● What you will do
When a line in the records contains the string "marchFrom", copy that line.

● Records for the task
/-- 10 R341, R342, 13 R426 to R431: LPDDR training sets a capacity that the device supports, the march test goes block by block and leaves
the memory zero, and the Leek test brings each half into use or leaves it off; each failure stops the start with its
own code. Completes: LPDDR_TRAINING_DONE, MARCH_BLOCK_DONE, LEEK_TEST_DONE. -/
def Obligations.MemoriesAreTrainedAndTested : Prop :=
  (∀ (gib mask : Nat) (s : State), s.boot.step = 5 →
    (mask % 2 ^ 16 = 0 → gibOk gib = true → s.boot.kind ≠ 2 → ∃ t, exec (.lpddrTrainingDone gib mask) s = .next t ∧
      regGet t 0x3000004 = gib * 14 ∧ t.ddr.linkEcc = bitOf (regGet s 0x3000000) 0 ∧ regGet t 0x3000008 = 0xFFFF0000 ∧ t.boot.step = 6 ∧ t.pins.arrEn = true ∧
      t.mem = s.mem) ∧
    (mask % 2 ^ 16 ≠ 0 ∨ gibOk gib = false → ∃ t, exec (.lpddrTrainingDone gib mask) s = .next t ∧ t.boot.step = 13 ∧
      regGet t 0 = 3 * 2 ^ 28 + 5 * 2 ^ 24 + 3 * 2 ^ 16 ∧ regsKept s t [0, 0x3000008] ∧ t.mem = s.mem)) ∧
  (∀ s : State, s.boot.step = 8 → f (regGet s 0x10) 31 24 < marchTotal s →
    (marchFrom s (f (regGet s 0x10) 31 24 + 1) < min 256 (marchTotal s) →
      ∃ t, exec (.marchBlockDone .corrected) s = .next t ∧ t = { s with regs := t.regs } ∧ regsKept s t [0x10] ∧
        f (regGet t 0x10) 31 24 = marchFrom s (f (regGet s 0x10) 31 24 + 1) ∧
        f (regGet t 0x10) 15 8 = min (f (regGet s 0x10) 15 8 + 1) 255 ∧ f (regGet t 0x10) 7 0 = f (regGet s 0x10) 7 0) ∧
    (marchFrom s (f (regGet s 0x10) 31 24 + 1) = marchTotal s → f (regGet s 0x10) 7 0 = 0 →
      ∃ t, exec (.marchBlockDone .clean) s = .next t ∧ t.boot.step = 9 ∧ t.boot.marchDone = true ∧
        ∀ a, memGet t.mem a = if a < 0x2000000000 then 0 else memGet s.mem a) ∧
    (marchFrom s (f (regGet s 0x10) 31 24 + 1) = marchTotal s → ∀ ch a,
      ∃ t, exec (.marchBlockDone (.failed ch a)) s = .next t ∧ t.boot.step = 13 ∧
        regGet t 0 = 3 * 2 ^ 28 + 8 * 2 ^ 24 + 5 * 2 ^ 16)) ∧
  (∀ (f0 f1 : Option Nat) (s : State), s.boot.step = 9 → s.boot.kind = 0 → s.leekUp.length = 2 →
    (f0 = none ∨ f1 = none → ∃ t, exec (.leekTestDone f0 f1) s = .next t ∧ t.boot.step = 10 ∧
      t.leekUp = [f0.isNone, f1.isNone] ∧ powered t 9 = f0.isNone ∧ powered t 10 = f1.isNone ∧ t.sec.pod = none) ∧
    (f0 ≠ none → f1 ≠ none → ∃ t, exec (.leekTestDone f0 f1) s = .next t ∧ t.boot.step = 13 ∧
      t.leekUp = [false, false] ∧ regGet t 0 = 3 * 2 ^ 28 + 9 * 2 ^ 24 + 6 * 2 ^ 16))

/-- 12 R406, 13 R419, R420: an offer of the image type that is needed, from the selected source, starts its pull; a
chunk that comes in order is kept and the chunk 64 further on is asked for; one that comes early is kept for its place. 15 R477, R480, 13 R420: a complete image
that passes takes its place, and its owner block makes the owner; one that fails is discarded, counted and logged, and
no image and no owner changes. 12 R388, R406: a PULL for a verified image is answered with the chunk on the port it
came by, and every verified image is offered on every port that is up. Completes: OFFER, RELAY_DATA, IMAGE_VERIFY,
PULL, OFFER_TIMER. -/
def Obligations.ImagesArePulledVerifiedAndServed : Prop :=
  ((∀ (p : BootPort) (id len : Nat) (s : State), sourceOk s p = true → bootPortUp s p = true → s.boot.pull = none →
    s.boot.offers = [] → imageNeed s ≠ 0 → id / 2 ^ 24 = imageNeed s →
    ∃ t, exec (.offer p id len) s = .next t ∧ t.boot.pull = some ⟨p, id, len, [], 0, []⟩ ∧ t.boot.offers = [(p, id, len)] ∧
      t = { s with boot := t.boot, fab := t.fab, cons := t.cons, out := t.out }) ∧
  (∀ (p : BootPort) (tag : Nat) (d : List Byte) (x : Pull) (s : State), s.boot.pull = some x → x.port = p →
    x.chunks < chunkCount x.len → d.length = min 256 (x.len - 256 * x.chunks) → x.early = [] →
    ∃ t, exec (.relayData p x.chunks tag d) s = .next t ∧
      t.boot = { s.boot with pull := some { x with data := x.data ++ d, chunks := x.chunks + 1 } } ∧
      t = { s with boot := t.boot, fab := t.fab, cons := t.cons, out := t.out } ∧
      (chunkCount x.len ≤ x.chunks + 64 → t.fab = s.fab ∧ t.out = s.out) ∧
      (∀ q a, p = .eth q a → x.chunks + 64 < chunkCount x.len →
        t.out = .ethPull q a (pkBytes (pullPacket s x.id (x.chunks + 64))) :: s.out)) ∧
  (∀ (p : BootPort) (k tag : Nat) (d : List Byte) (x : Pull) (s : State), s.boot.pull = some x → x.port = p →
    x.chunks < k → k < min (x.chunks + x.early.length + 64) (chunkCount x.len) → d.length = min 256 (x.len - 256 * k) →
    tget x.early k = none → tget x.early x.chunks = none →
    ∃ t, exec (.relayData p k tag d) s = .next t ∧
      t.boot = { s.boot with pull := some { x with early := tset x.early k d } } ∧
      t = { s with boot := t.boot, fab := t.fab, cons := t.cons, out := t.out })) ∧
  (∀ (a b c : Bool) (x : Pull) (s : State), s.boot.pull = some x → imageNeed s ≠ 0 → x.chunks = chunkCount x.len →
    x.data.length = x.len →
    (imagePasses s x (imageNeed s) a b c = true → ∃ t, exec (.imageVerify a b c) s = .next t ∧ t.boot.pull = none ∧ t.mem = s.mem ∧
      (imageNeed s = 1 → t.sec.mgmt = some ⟨x.data.take 256, x.data⟩ ∧ t.boot.step = 5 ∧
        t.sec.owner = (if (blockOf x).isEmpty then s.sec.owner else some (ownerOf (blockOf x)))) ∧
      (imageNeed s = 2 → t.sec.pod = some ⟨x.data.take 256, x.data⟩ ∧ t.sec.owner = s.sec.owner ∧ t.boot.step = s.boot.step)) ∧
    (imagePasses s x (imageNeed s) a b c = false → ∃ t, exec (.imageVerify a b c) s = .next t ∧ t.sec = s.sec ∧ t.mem = s.mem ∧
      f (regGet t 0xE000070) 31 16 = min (f (regGet s 0xE000070) 31 16 + 1) 65535 ∧ regsKept s t [0xE000070] ∧
      (∃ e ∈ t.log, e.code = 0x0602 ∧ e.arg = x.id % 2 ^ 32) ∧
      (∀ y, t.boot.pull = some y → y.data = [] ∧ y.chunks = 0))) ∧
  ((∀ (port id chunk tag : Nat) (i : Image) (s : State), fabUp s port = true →
    (heldImages s).find? (fun j => imageId j == id) = some i → chunk < chunkCount i.bytes.length →
    ∃ d, d.take (min 256 (i.bytes.length - 256 * chunk)) = (i.bytes.drop (256 * chunk)).take 256 ∧ d.length % 16 = 0 ∧
      exec (.pull port id chunk tag) s = .next (queueAt s port (localPacket s 0x0F chunk tag d))) ∧
  (∀ (i : Image) (s : State), s.sec.mgmt = some i → s.sec.pod = none →
    exec .offerTimer s = .next (broadcast s none
      (localPacket s 0x0D 0 0 (leBytes 4 (imageId i) ++ leBytes 4 i.bytes.length ++ leBytes 8 0)))))

/-- Where the two runs of a critical head give the same data for every tile of its final output tensor and the same detection
records, its comparison has ended; where they do not, the head's operation is issued a third time at once (from 08 R277, R278).
Where one run of a tile differs from the other two, the pod that computed it is treated as failed, and a run that agrees is
released; where all three differ, no pod is, and the head is noted as unresolved (from 08 R278,
R279). The counters take these outcomes when the band is kept (from 08 R280). Completes: CRITICAL_COMPARE,
CRITICAL_THIRD_RUN. -/
def Obligations.CriticalHeadsAreComparedAndVoted : Prop :=
  (∀ (n head : Nat) (x : CompareIn) (a b : Op) (diff : List Tile) (s u : State), critGoes s n = true →
    headRan s n (streamGet s n).kept head 0 true = true → headRan s n (streamGet s n).kept head 1 true = true →
    headWorks s n (streamGet s n).kept head 2 = [] → critEnded s n head = false → slotsFor s n x.third.length = true →
    finalOp s n head 0 = some a → finalOp s n head 1 = some b → u = applyErrs s n x.errs → critDiff u n a b = .ok diff →
    (diff = [] → x.detsA = x.detsB →
      ∃ t, exec (.criticalCompare n head x) s = .next t ∧ t = { u with streams := t.streams } ∧
        streamGet t n = { streamGet u n with
          critDone := (streamGet u n).critDone ++ [⟨head, 0, 0, 0, (critOutput a).2, (critOutput a).1, 0xFFFFFFFF⟩],
          critRuns := (streamGet u n).critRuns ++ [(head, (streamGet u n).kept, some 0)] } ∧ streamsKept u t n) ∧
    (diff ≠ [] ∨ x.detsA ≠ x.detsB →
      exec (.criticalCompare n head x) s = .next (issueThird u n (streamGet s n).kept head x.third)) ∧
    (diff ≠ [] ∨ x.detsA ≠ x.detsB → ∀ o op, x.third = [o] → (∃ k, k < 1024 ∧ tget u.slots k = none) →
      (streamGet u n).faulting = none →
      issueOp u n u.nextWid ⟨(streamGet s n).kept, ((headWorks u n (streamGet s n).kept head 1).map fun e => e.2.opIdx).getD 0 0xFFFF,
        2, some head, o.cross, o.waits⟩ o.opBlock o.mappings = .ready op →
      ∃ t w, exec (.criticalCompare n head x) s = .next t ∧ workGet t u.nextWid = some w ∧ w.op = some op ∧
        w.phase = .running ∧ w.stream = n ∧ w.pair = none ∧ worksKept u t u.nextWid ∧ t.nextWid = u.nextWid + 1 ∧
        t.mem = u.mem ∧ t.streams = u.streams ∧ t.pods = u.pods ∧ ∀ a, regGet t a = regGet u a)) ∧
  (∀ (n head : Nat) (x : ThirdIn) (a b c : Op) (l : List (Tile × CritTile)) (s u : State), critGoes s n = true →
    headRan s n (streamGet s n).kept head 2 true = true → critEnded s n head = false → finalOp s n head 0 = some a →
    finalOp s n head 1 = some b → finalOp s n head 2 = some c → u = applyErrs s n x.errs → critTiles u n a b c = .ok l →
    (∀ (t : Tile) (k : Nat), l = [(t, .odd k)] → k < 3 → x.detsA = x.detsB → x.detsB = x.detsC →
      ∃ v, exec (.criticalThirdRun n head x) s =
          .next (podFailed v (tilePod u (if k = 0 then a else if k = 1 then b else c) t)) ∧
        v = { u with streams := v.streams, log := v.log, logHead := v.logHead } ∧
        (streamGet v n).critDone = (streamGet u n).critDone ++ [⟨head, 1, if k = 0 then 1 else 0, 0,
          (critOutput (if k = 0 then b else a)).2, (critOutput (if k = 0 then b else a)).1, 0xFFFFFFFF⟩] ∧
        streamsKept u v n ∧ ∃ e ∈ v.log, e.code = 0x0218) ∧
    ((∀ e ∈ l, e.2 ≠ .apart) → critOf x.detsA x.detsB x.detsC ≠ .apart →
      ∃ (v : State) (pods : List Nat) (r : Nat) (out : Nat × Nat), exec (.criticalThirdRun n head x) s = .next (pods.foldl podFailed v) ∧ r < 3 ∧
        v = { u with streams := v.streams, log := v.log, logHead := v.logHead } ∧
        (streamGet v n).critDone = (streamGet u n).critDone ++ [⟨head, 1, r, 0, out.2, out.1, 0xFFFFFFFF⟩] ∧
        streamsKept u v n ∧ ∃ e ∈ v.log, e.code = 0x0218) ∧
    ((∃ t, (t, .apart) ∈ l) → ∀ diff, diff = l.filter (fun e => e.2 != .same) →
      ∃ t, exec (.criticalThirdRun n head x) s = .next t ∧
        t = { u with streams := t.streams, log := t.log, logHead := t.logHead } ∧
        (∀ d, diff.head? = some d → (streamGet t n).critDone = (streamGet u n).critDone ++
          [⟨head, 2, 0, diff.length, (critOutput a).2, (critOutput a).1, d.1.num⟩]) ∧
        streamsKept u t n ∧ ∃ e ∈ t.log, e.code = 0x0218)) ∧
  (∀ (n band : Nat) (d : CritDone) (s : State), (streamGet s n).critDone = [d] → (streamGet s n).ring = none →
    d.outcome ≤ 2 →
    regGet (keepCrit s n band) 0x1001038 = min (regGet s 0x1001038 + 1) (2 ^ 32 - 1) ∧
    f (regGet (keepCrit s n band) 0x100103C) 15 0 = min (f (regGet s 0x100103C) 15 0 + b2n (d.outcome == 1)) 65535 ∧
    f (regGet (keepCrit s n band) 0x100103C) 31 16 = min (f (regGet s 0x100103C) 31 16 + b2n (d.outcome == 2)) 65535 ∧
    regsKept s (keepCrit s n band) [0x1001038, 0x100103C])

● Output
    (marchFrom s (f (regGet s 0x10) 31 24 + 1) < min 256 (marchTotal s) →
        f (regGet t 0x10) 31 24 = marchFrom s (f (regGet s 0x10) 31 24 + 1) ∧
    (marchFrom s (f (regGet s 0x10) 31 24 + 1) = marchTotal s → f (regGet s 0x10) 7 0 = 0 →
    (marchFrom s (f (regGet s 0x10) 31 24 + 1) = marchTotal s → ∀ ch a,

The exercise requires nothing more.